The implant, BrainGate, allowed Matthew Nagle, a 25 year old Massachusetts man who has been paralyzed from the neck down since 2001, because of a severe spinal cord injury, to control a cursor on a screen and to open and close the hand on a prosthetic limb just by thinking about the actions.
After few minutes spent calibrating the inplant, Mr. Matthew Nagle could read emails and plays the computer game Pong. He was able to draw circular shapes using a paint program and could also change channel and turn up the volume on a television, even while talking to people around him. After several months he could also operate simple robotic devices such as prosthetic hand, which he used to grasp and move objects. With practice the user can refine movements using signals from only a sample of cells.

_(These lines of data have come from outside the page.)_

/-! ### The sentinel (03 R91, R95-R98) -/

/-- The sentinel can write: it is alive and SCLK runs. -/
def sentinelRuns (s : State) : Bool := s.sent.alive && s.clk.sclk

/-- FALLBACK_TICK (03 R91, R95, 08 R257): cause 1, with DEEPEST_HEM of the sentinel's entry. -/
def fallbackTick (slot : Nat) (s : State) : State :=
  match tget s.sent.entries slot with
  | none => s
  | some e =>
    match e.fallback with
    | none => s
    | some f =>
      if sentinelRuns s && armedEntry e && decide (f ≤ now s) then
        submit (sentinelCand s slot e .deadlineFallback (1 + e.deepest * 256) false) s
      else s

/-- Meaning of FALLBACK_TICK. -/
def execFallbackTick (slot : Nat) (s : State) : Host.Outcome State Fault Refusal := .next (fallbackTick slot s)

/-- The deepest hem of the current run that qualifies under the request's policy (03 R98). -/
def qualifies (r : Req) : Bool := decide (0 < r.deepest) && (r.hemPolicy != 2 || decide (r.minHem ≤ r.deepest))

/-- HEM_CUTOFF (03 R98): the work stops, and the deepest qualifying hem of the current run, if any, is the result. -/
def hemCutoff (slot : Nat) (w : WorkResult) (s : State) : State :=
  match tget s.reqs slot, tget s.sent.entries slot with
  | some r, some e =>
    match tget s.pats r.pattern with
    | none => s
    | some p =>
      let due := match e.cutoff with
        | some c => decide (c ≤ now s)
        | none => false
      if !(due && armedEntry e && r.hemPolicy != 0 && liveState r.st && !r.stopped && r.result.isNone && hubRuns s) then s
      else
        let ended := modReq slot (fun r => { r with stopped := true }) s
        if !(qualifies r && inFlightState r.st && tenantActive s r.tenant) then ended
        else
          match (if sealedOut r then sealFault s r.tenant r.keyGen else none) with
          | some (st, d) => endReq slot st d ended
          | none =>
            let res := (Status.doneAtHem, r.deepest, reqValue s slot r, resultFlags r true)
            submitResult slot (modReq slot (fun r => { r with stopped := true, result := some res }) (writeOutput r p w true s))
  | _, _ => s

/-- Meaning of HEM_CUTOFF. -/
def execHemCutoff (slot : Nat) (w : WorkResult) (s : State) : Host.Outcome State Fault Refusal := .next (hemCutoff slot w s)

/-- Nothing of the sweep is left at the arbiter. -/
def sweepDone (s : State) : Bool := !(s.arb.cands.any (·.sweep))

/-- Die power is cut and the module latches off (12 R380). -/
def cutPower (s : State) : State := { s with dev := { s.dev with on := false }, link := { s.link with up := false } }

/-- SWEEP_COMPLETE (03 R97, 02 R73, 11 R345, 12 R380): what followed the sweep takes place. -/
def sweepComplete (s : State) : State :=
  match s.sent.sweep with
  | none => s
  | some a =>
    if !sweepDone s then s
    else
      let s := { s with sent := { s.sent with sweep := none } }
      match a with
      | .nothing => s
      | .resetModule source => moduleReset source s
      | .cutHub => cutPower s

/-- Meaning of SWEEP_COMPLETE. -/
def execSweepComplete (s : State) : Host.Outcome State Fault Refusal := .next (sweepComplete s)

/-! ### Retirement (03 R77, R107, R108) -/

/-- REQUEST_UNITS_STOPPED (03 Table 3-3, R107): REPLIED becomes RETIRING. `ran` is how many positions have run their first layer, and
tokens been generated, where the request was cut short; one that never reached RUNNING used nothing. -/
def unitsStopped (slot ran : Nat) (s : State) : State :=
  match tget s.reqs slot with
  | none => s
  | some r =>
    if r.st ≠ .replied ∨ holdsCopy s = true ∨ hubRuns s = false then s
    else
      let full := (r.result.map (·.1)) == some .done
      setReqState slot .retiring (modReq slot (fun r => if r.ran && !full then countUse ran r else r) s)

BrainGate is currently recruiting patients with a range of neuromuscular and neuro degenerative conditions for pilot clinical trials being conducted under an Investigational Device Exemption (IDE) in the United States. Cyberkinetics hopes to refine the BrainGate in the next two years to develop a wireless devise that is completely implantable and doesn?t have a plug, making it safer and less visible. And once the basics of brain mapping are worked out, there is potential for a wide variety of further applications.
The system is designed to restore functionality for a limited, immobile group of severely motor-impair individuals. It is expected that people using this system will employ a personal computer as a gateway to a range of self directed activities. These activities extend beyond typical computer functions.
Cyberkinetics is further developing the BrainGate system to provide limb movement to people with severe motor disabilities. The goal of this program would be to allow these individuals to one day use their arms and hands again. In addition Cyberkinetics is also developing products to allow for robotic control such as a thought controlled wheel chair.